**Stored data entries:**
/-- Global stores. -/
def Stg.ok (x : Stg) : Bool :=
  x.g.ok && okSized x.sz x.b && okPair x.a && okSext 17 x.off

/-- Scratchpad loads. -/
def Lds.ok (x : Lds) : Bool :=
  x.g.ok && okSized x.sz x.d && decide (x.a < 256) && okSext 17 x.off && okSx x.sx x.sz &&
    decide (x.rank < 4) && decide (x.sel < 3)

/-- Scratchpad stores. -/
def Sts.ok (x : Sts) : Bool :=
  x.g.ok && okSized x.sz x.b && decide (x.a < 256) && okSext 17 x.off && decide (x.rank < 4)

/-- Operations of Table 8-7 that are admitted for words only. -/
def AtomOp.wordOnly : AtomOp → Bool
  | .addF32 | .minF32 | .maxF32 | .addBf16x2 => true
  | _ => false

/-- Sizes of Table 8-7. -/
def AtomOp.okSize (op : AtomOp) (sz : Size) : Bool :=
  match sz with
  | .word => true
  | .dword => !op.wordOnly
  | _ => false

/-- The data registers of an atomic: a pair or quad for `.cas` (R171). -/
def AtomOp.okData (op : AtomOp) (sz : Size) (b : Nat) : Bool :=
  match op, sz with
  | .cas, .dword => okQuad b
  | .cas, _ => okPair b
  | _, .dword => okPair b
  | _, _ => decide (b < 256)

/-- `atom` (`glob`) and `atoms`. -/
def Atm.ok (x : Atm) (glob : Bool) : Bool :=
  x.g.ok && x.op.okSize x.sz && okSized x.sz x.d && x.op.okData x.sz x.b &&
    (if glob then okPair x.a else decide (x.a < 256)) && okSext 12 x.off && decide (x.sel < 3)

/-- `red`: `.swap` and `.cas` are not admitted (Table 8-7). -/
def Rdg.ok (x : Rdg) : Bool :=
  x.g.ok && x.op != .swap && x.op != .cas && x.op.okSize x.sz && x.op.okData x.sz x.b &&
    okPair x.a && okSext 12 x.off

/-- Barrier selectors of Table 12-1. -/
def BarSel.ok : BarSel → Bool
  | .lv l => decide (l < 7)
  | _ => true

/-- Barrier words. -/
def Bar.ok (x : Bar) : Bool := x.g.ok && x.sel.ok && decide (x.id < 4)

/-- Tile loads and stores. -/
def Tls.ok (x : Tls) : Bool :=
  x.g.ok && decide (x.tile < 4) && okPair x.d && decide (x.a < 256) && decide (x.b < 256) &&
    decide (x.slot < 8) && decide (x.sel < 3)

/-- Factorisations (Table 18-2). -/
def Fac.ok (x : Fac) : Bool :=
  x.g.ok && decide (x.tile < 4) && decide (x.sec < 4) && okPair x.d && decide (x.a < 256) &&
    okPair x.b && decide (x.c < 256) && decide (x.sel < 3)

/-- The registers of one compact operation; the `b` of a `mov` is zero (R64). -/
def Compact.ok (c : Compact) : Bool :=
  decide (c.d < 256) && decide (c.a < 256) && decide (c.b < 256) && (c.op != .mov || c.b == 0)

/-- The operations that use the special-function unit (R64). -/
def CompactOp.sfu : CompactOp → Bool
  | .hadd2 | .hmul2 => true
  | _ => false

/-- Source registers of a compact operation. -/
def Compact.srcs (c : Compact) : List Nat := if c.op = .mov then [c.a] else [c.a, c.b]

/-- The first operation of a paired word. -/
def Paired.fst (x : Paired) (op : CompactOp) : Compact := ⟨op, x.d, x.a, x.b⟩

/-- The distinct sources of a paired word, `w0` and `w1` not counted (R64). -/
def Paired.srcs (x : Paired) (op : CompactOp) : List Nat :=
  ((((x.fst op).srcs ++ x.snd.srcs).filter (fun n => decide (2 ≤ n))).eraseDups)

/-- The rules of R64: destinations in different banks, at most three distinct sources, at most
one use of the special-function unit. -/
def Paired.ok (x : Paired) (op : CompactOp) : Bool :=
  (x.fst op).ok && x.snd.ok && x.d % 2 != x.snd.d % 2 &&
    decide ((x.srcs op).length ≤ 3) && !(op.sfu && x.snd.op.sfu)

**What the task requires:**
Take the entries above and copy them out exactly.

**Task output:**
/-- Global stores. -/
def Stg.ok (x : Stg) : Bool :=
  x.g.ok && okSized x.sz x.b && okPair x.a && okSext 17 x.off

/-- Scratchpad loads. -/
def Lds.ok (x : Lds) : Bool :=
  x.g.ok && okSized x.sz x.d && decide (x.a < 256) && okSext 17 x.off && okSx x.sx x.sz &&
    decide (x.rank < 4) && decide (x.sel < 3)

/-- Scratchpad stores. -/
def Sts.ok (x : Sts) : Bool :=
  x.g.ok && okSized x.sz x.b && decide (x.a < 256) && okSext 17 x.off && decide (x.rank < 4)

/-- Operations of Table 8-7 that are admitted for words only. -/
def AtomOp.wordOnly : AtomOp → Bool
  | .addF32 | .minF32 | .maxF32 | .addBf16x2 => true
  | _ => false

/-- Sizes of Table 8-7. -/
def AtomOp.okSize (op : AtomOp) (sz : Size) : Bool :=
  match sz with
  | .word => true
  | .dword => !op.wordOnly
  | _ => false

/-- The data registers of an atomic: a pair or quad for `.cas` (R171). -/
def AtomOp.okData (op : AtomOp) (sz : Size) (b : Nat) : Bool :=
  match op, sz with
  | .cas, .dword => okQuad b
  | .cas, _ => okPair b
  | _, .dword => okPair b
  | _, _ => decide (b < 256)

/-- `atom` (`glob`) and `atoms`. -/
def Atm.ok (x : Atm) (glob : Bool) : Bool :=
  x.g.ok && x.op.okSize x.sz && okSized x.sz x.d && x.op.okData x.sz x.b &&
    (if glob then okPair x.a else decide (x.a < 256)) && okSext 12 x.off && decide (x.sel < 3)

/-- `red`: `.swap` and `.cas` are not admitted (Table 8-7). -/
def Rdg.ok (x : Rdg) : Bool :=
  x.g.ok && x.op != .swap && x.op != .cas && x.op.okSize x.sz && x.op.okData x.sz x.b &&
    okPair x.a && okSext 12 x.off

/-- Barrier selectors of Table 12-1. -/
def BarSel.ok : BarSel → Bool
  | .lv l => decide (l < 7)
  | _ => true

/-- Barrier words. -/
def Bar.ok (x : Bar) : Bool := x.g.ok && x.sel.ok && decide (x.id < 4)

/-- Tile loads and stores. -/
def Tls.ok (x : Tls) : Bool :=
  x.g.ok && decide (x.tile < 4) && okPair x.d && decide (x.a < 256) && decide (x.b < 256) &&
    decide (x.slot < 8) && decide (x.sel < 3)

/-- Factorisations (Table 18-2). -/
def Fac.ok (x : Fac) : Bool :=
  x.g.ok && decide (x.tile < 4) && decide (x.sec < 4) && okPair x.d && decide (x.a < 256) &&
    okPair x.b && decide (x.c < 256) && decide (x.sel < 3)

/-- The registers of one compact operation; the `b` of a `mov` is zero (R64). -/
def Compact.ok (c : Compact) : Bool :=
  decide (c.d < 256) && decide (c.a < 256) && decide (c.b < 256) && (c.op != .mov || c.b == 0)

/-- The operations that use the special-function unit (R64). -/
def CompactOp.sfu : CompactOp → Bool
  | .hadd2 | .hmul2 => true
  | _ => false

/-- Source registers of a compact operation. -/
def Compact.srcs (c : Compact) : List Nat := if c.op = .mov then [c.a] else [c.a, c.b]

/-- The first operation of a paired word. -/
def Paired.fst (x : Paired) (op : CompactOp) : Compact := ⟨op, x.d, x.a, x.b⟩

/-- The distinct sources of a paired word, `w0` and `w1` not counted (R64). -/
def Paired.srcs (x : Paired) (op : CompactOp) : List Nat :=
  ((((x.fst op).srcs ++ x.snd.srcs).filter (fun n => decide (2 ≤ n))).eraseDups)

/-- The rules of R64: destinations in different banks, at most three distinct sources, at most
one use of the special-function unit. -/
def Paired.ok (x : Paired) (op : CompactOp) : Bool :=
  (x.fst op).ok && x.snd.ok && x.d % 2 != x.snd.d % 2 &&
    decide ((x.srcs op).length ≤ 3) && !(op.sfu && x.snd.op.sfu)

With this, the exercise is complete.